● **TASK STATEMENT**
Retype each line exactly as it stands, beginning at the first line of the material and finishing with the line that contains "icpParts i = some".

● **SUPPLIED RECORDS**
/-- What the tests of R356 find before a command's own checks. -/
theorem test_IcpTests :
    let i : Instr := .stop (cmd 0) 2
    let m := icpMessage (cmd 0) 0x0103 (toBytes 2 8)
    icpParts i = some (0x0103, toBytes 2 8) ∧ (ready .idle).Reached i (cmd 0) ∧
      (∀ x ∈ [(⟨1, m, []⟩ : CacheEntry), ⟨1, m ++ [0], []⟩], x.src = (cmd 0).src ∧ le x.msg 8 8 = (cmd 0).seq.toNat) ∧
      (ready .idle).Reached (.stop { cmd 0 with dev := 1 } 2) { cmd 0 with dev := 1 } ∧
      ¬({ cmd 0 with dev := 1 }.dev.toNat = 0xFFFF ∨ { cmd 0 with dev := 1 }.dev.toNat = (ready .idle).self) ∧
      (List.replicate 64 (⟨1, 0, m⟩ : QCmd)).length = 64 ∧
      (let s := { ready .idle with crown := { (ready .idle).crown with owner := { up.crown.owner with key := [1] } } }
       s.Reached i (cmd 0) ∧ s.CrownFree ∧ s.crown.owner.key ≠ [] ∧ (cmd 0).tag = none ∧
         s.Reached (.stop { cmd 0 with tag := some (zeros 16) } 2) { cmd 0 with tag := some (zeros 16) } ∧
         s.crown.floor < (cmd 0).seq.toNat ∧ (cmd 0).seq.toNat ≤ 0xFFFFFFFF * 2 ^ 20 ∧
         (let c := { cmd 0 with seq := BitVec.ofNat 64 (0xFFFFFFFF * 2 ^ 20 + 1), tag := some (zeros 16) }
          s.Reached (.stop c 2) c ∧ 0xFFFFFFFF * 2 ^ 20 < c.seq.toNat)) ∧
      (let s := { ready .idle with crown := { (ready .idle).crown with blockBusy := some (3, 100) } }
       s.Reached i (cmd 0) ∧ s.crown.blockBusy.isSome = true ∧ s.crown.queue.length < 64) ∧
      (let s := { ready .idle with crown := { (ready .idle).crown with long := 0x0102, queue := [⟨1, 0, m⟩] } }
       s.Reached i (cmd 0) ∧ s.crown.long ≠ 0 ∧ s.crown.queue.length < 64) ∧
      (let s := { ready .idle with seqr := { up.seqr with held := [1], only := true } }
       s.restarting = true ∧ s.portTakes 0 = true ∧ s.crown.queue.length < 64) := by
  unfold State.Reached State.CrownFree; and_intros <;> decide +kernel

/-- The sideband: a command it does not carry, one under another enterprise number, and one that waited. -/
theorem test_IcpTests_side :
    let c : IcpCmd := { cmd 2 with vendor := Config.enterprise }
    (ready .idle).Reached (.restore c 0 0 0 0) c ∧ sideSubset (icpOpcode (.restore c 0 0 0 0)) = false ∧
      (∃ u, exec (.abort c) (ready .idle) = .next u ∧ u.crown.queue = []) ∧
      cmdFrom (.abort { c with vendor := ~~~Config.enterprise }) = some { c with vendor := ~~~Config.enterprise } := by
  refine ⟨⟨rfl, by decide +kernel, by decide +kernel, by decide +kernel, by decide +kernel, by decide +kernel,
    fun h => absurd h (by decide +kernel), fun _ => ⟨rfl, by decide +kernel⟩⟩, by decide +kernel, ⟨_, rfl, ?_⟩, rfl⟩
  have h1 : ((ready .idle).reaches 2) = true := by decide +kernel
  have h2 : (((ready .idle).arrive ⟨1, 2, icpMessage { cmd 2 with vendor := Config.enterprise } 0x0104 []⟩).crown.queue.isEmpty) = true := by decide +kernel
  simpa [State.icp, State.takesMctp, h1, icpArrival, cmdFrom, icpParts, cmd] using h2

/-- Straps that disable the endpoint. -/
theorem test_IcpTests_off : ∀ x ∈ [0, 7, 0x78], (set (ready .idle) [(F.RS_STRAPS_SMB_ADDR, 0, 0, x)]).smbOff = true ∧
    cmdFrom (.abort (cmd 2)) = some (cmd 2) ∧ (cmd 2).via = 2 := by decide +kernel

/-- A counter of the last tile, a register at a position that a tile has and at one that is fenced, and full ranges of a log. -/
theorem test_IcpInformation :
    let h := (ready .idle).heard 0
    h.crown.loaded = true ∧ h.recordsLost = false ∧
    crefKey none 0x05FF003F = some (tileCtr 1535 63) ∧ (h.physOf (tileCtr 1535 63 / 64)).isSome = true ∧
      h.physOf (1 * 384 + 2 * 16 + 15) = some 15 ∧
      (∀ y, y < 15 → h.physOf (1 * 384 + 2 * 16 + y) ≠ some 15) ∧
      (∀ y, y < 16 → h.physOf (1 * 384 + 2 * 16 + y) ≠ some 16) ∧
      (Machine.regAt ((physBlock 0).base + (1 * 384 + 2 * 16) * (physBlock 0).stride + 0)).isSome = true := by
  and_intros <;> decide +kernel

theorem test_IcpRuns :
    (let j := { job with opens := [] }
     let h := { ready .loaded with job := some j }.heard 0
     h.run = .loaded ∧ h.job = some j ∧ h.staged = [] ∧ h.commit = none ∧ (1 : W64).toNat < h.beat + 2 ∧ h.beat + 2 ≤ (2 : W64).toNat) ∧
    (∀ r ∈ [RunState.armed, .running, .held, .draining, .stopped, .faulted], ((ready r).heard 0).run = r) ∧
    (let c := cmd 0
     let i : Instr := .load c (2 ^ 38 - 1) 1 1
     let s := { ready .idle with crown := { (ready .idle).crown with long := icpOpcode i, longCmd := icpArrival i } }
     s.InHand i c ∧ s.run = .idle ∧ s.dramBad = [] ∧ s.roots = [] ∧ s.InHand (.load c (2 ^ 38 - 1) 1 1) c ∧
       s.rangesHeld (s.longRanges i) = false) ∧
    (let c := cmd 0
     let i : Instr := .load c 0 256 1
     let s := occupied { ready .idle with crown := { (ready .idle).crown with long := icpOpcode i, longCmd := icpArrival i } }
     s.InHand i c ∧ s.rangesHeld (s.longRanges i) = true) ∧
    (let h := (ready .running).heard 0
     h.rangesHeld [(0, 32)] = false ∧ ((occupied (ready .running)).heard 0).rangesHeld [(0, 32)] = true ∧
       (occupied (ready .running)).Serves (.permute (cmd 0) 0 1 1 0) (cmd 0)) ∧
    (let h := { ready .held with permute := some ⟨2, 1, [], []⟩ }.heard 0
     h.permute ≠ none) := by
  unfold State.InHand State.Serves State.Reached State.CrownFree; and_intros <;> decide +kernel

/-- A device that keeps its own header of step 0 in every slot: of no data, VALID or not. -/
theorem test_IcpRestore :
    let h := (ready .loaded).heard 0
    h.run = .loaded ∧ h.roots = [] ∧ h.dramBad = [] ∧ h.ckptLen 0 = 0 ∧ h.fld F.RT_CKPT_SET_GLEN 0 0 = 0 ∧
      (∀ r, r < 8 → (readHdr (h.dramBytes (h.partAddr r 0 0) 256)).step = 0 ∧
        (readHdr (h.dramBytes (h.partAddr r 0 0) 256)).valid = false) := by
  and_intros <;> decide +kernel

/-- The other sources: a buddy, the group with each member another device, and host storage with a queue pair and without. -/
theorem test_IcpRestore_sources :
    let g (n : Nat) : List (RegField × Nat × Nat × Nat) := [(F.RT_CKPT_GROUP_DEVICE0, 0, n, 1), (F.RT_CKPT_GROUP_DEVICE1, 0, n, 1),
      (F.RT_CKPT_GROUP_DEVICE2, 0, n, 1), (F.RT_CKPT_GROUP_DEVICE3, 0, n, 1)]
    (∀ x ∈ [(0, 0), (1, 0), (2, 7), (2, 8), (3, 0), (4, 0)], let s := set (ready .loaded) (g 0 ++ g 1)
     let h := s.heard 0
     s.Serves (.restore (cmd 0) (BitVec.ofNat 8 x.1) (BitVec.ofNat 8 x.2) 1 0) (cmd 0) ∧ h.run = .loaded ∧ (1 : W16).toNat ≠ h.self ∧
       ∀ m ∈ others x.2, m < 8 → (ckptGroup h.fld).getD m 0 ≠ h.self) ∧
    (∀ c, let h := { ready .loaded with qps := [(0, { Qp.fresh with conn := c })] }.heard 0
     let q := h.fld F.RT_CKPT_HOST_QP 0 0
     (h.qp q).conn = c ∧ (h.qp q).err = false) := by
  unfold State.Serves State.Reached State.CrownFree; and_intros <;> decide +kernel

theorem test_IcpRestore_free : ∀ a m, ((ready .loaded).heard 0).lineHeld a m = false := lineFree_of _ (by decide)

/-- A header of the own part as each root die writes it, at address 0. -/
theorem test_IcpRestore_valid :
    let h := { ready .loaded with job := some { job with hash := zeros 48 } }.heard 0
    let x : CkptHdr := { (readHdr (zeros 256)) with valid := true, dev := h.self, hash := h.jobHash8 }
    let h := { h with dram := SMap.writeList 0 0 x.bytes [] }
    (∀ r, r < 8 → (readHdr (h.dramBytes (h.partAddr r 0 0) 256)).valid = true ∧
      (readHdr (h.dramBytes (h.partAddr r 0 0) 256)).dev = h.self ∧ (readHdr (h.dramBytes (h.partAddr r 0 0) 256)).kind = 0 ∧
      (readHdr (h.dramBytes (h.partAddr r 0 0) 256)).hash = h.jobHash8) ∧
      (readHdr (h.dramBytes (h.partAddr 0 0 0) 256)).crc = crc32 (h.dramBytes (h.partAddr 0 0 0 + 0x10000) (h.ckptLen 0)) ∧
      (readHdr (h.dramBytes (h.partAddr 0 0 0) 256)).raise ≤ h.fld F.RT_WPOLICY_MAXRAISE 0 0 ∧ h.staged = [] ∧ h.commit = none ∧
      (∀ r, r < 8 → h.ctl r 8 % 2 ^ 38 + h.fld F.RT_CKPT_SET_MLEN r 0 * 1024 ≤ 2 ^ 38 ∧
        h.ctl r 10 % 2 ^ 38 + (h.ckptLen r - h.fld F.RT_CKPT_SET_MLEN r 0 * 1024) ≤ 2 ^ 38) := by
  and_intros <;> decide +kernel

/-- Every kind of range, each up to its end. -/
theorem test_IcpMemory :
    let h := (ready .idle).heard 0
    let tile (t : Nat) : Nat := spBase + t * 0x200000
    h.inRun = false ∧ (ready .running).inRun = true ∧
      (∀ n ∈ [1, 1024], 0 < n ∧ n ≤ 1024 ∧ 3072 % 4096 + n ≤ 4096) ∧ 4096 < 3073 % 4096 + 1024 ∧
      (h.place (2 ^ 38 - 1) = .dram (2 ^ 38 - 1)) ∧ h.lineHeld (2 ^ 38 - 1) 1 = false ∧
      { h with roots := [(h.stackOf (2 ^ 38 - 1), { Root.fresh with reqs := [⟨2 ^ 38 - 256, 1, .packet (pkt 3 0 4096 1 [])⟩] })] }.lineHeld
        (2 ^ 38 - 1) 1 = true ∧ h.place (2 ^ 38) = .hole ∧
      (h.place (storeBase + 7 * 0x4000000) = .store 7 0) ∧ h.storeActive 7 0 1024 = none ∧
      (h.place (tile 1535 + 0x17FFFF) = .tile 1535 0x17FFFF) ∧ h.tiles = [] ∧
      (h.place (liveAddr (addr F.SP_BANKMASK_MASK 1535)) = .live (addr F.SP_BANKMASK_MASK 1535)) := by
  and_intros <;> decide +kernel

theorem test_IcpSettings :
    (let h := (ready .idle).heard 0
     (h.qp 63).conn = false ∧ (h.port 1).up = false ∧ h.fld F.EN_PORT_STATUS_LINK_UP 0 0 = 0 ∧
       (set h [(F.EN_PORT_STATUS_PCS_LOCK, 0, 0, 1), (F.EN_PORT_STATUS_LINK_UP, 0, 0, 1)]).fld F.EN_PORT_STATUS_LINK_UP 0 0 ≠ 0 ∧
       h.inRun = false ∧ h.fld F.RT_CKPT_HOST_QP 0 0 ≠ 63 ∧ h.idleRun = true ∧ h.run ≠ .faulted ∧ h.staged = [] ∧ h.commit = none ∧
       h.fld F.PW_FLOOR_FLOOR 0 0 ≤ 256 ∧ 1 ≤ h.fld F.PW_CEIL_TILE_CEIL 0 0) ∧
    (let h := { ready .running with qps := [(0, { Qp.fresh with conn := true })] }.heard 0
     (h.qp 0).conn = true ∧ h.inRun = true ∧ h.fld F.RT_CKPT_HOST_QP 0 0 = 0 ∧ h.job = some job ∧ 99999 < job.alloc ∧ 90000 ≤ 99999) ∧
    (let h := (set (ready .idle) [(F.PW_CEIL_TILE_CEIL, 0, 0, 255)]).heard 0
     h.fld F.PW_CEIL_TILE_CEIL 0 0 < 256 ∧ h.inRun = false) ∧
    (let h := (ready .running).heard 0
     h.idleRun = false ∧ h.run ≠ .faulted ∧ h.staged = [] ∧ h.commit = none) ∧
    ((ready .faulted).heard 0).run = .faulted ∧
    (let h := { ready .stopped with commit := some ⟨0, 7, false, []⟩ }.heard 0
     h.run ≠ .faulted ∧ h.commit.isSome = true ∧ h.inRun = false) := by
  and_intros <;> decide +kernel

● **REPLY**
/-- What the tests of R356 find before a command's own checks. -/
theorem test_IcpTests :
    let i : Instr := .stop (cmd 0) 2
    let m := icpMessage (cmd 0) 0x0103 (toBytes 2 8)
    icpParts i = some (0x0103, toBytes 2 8) ∧ (ready .idle).Reached i (cmd 0) ∧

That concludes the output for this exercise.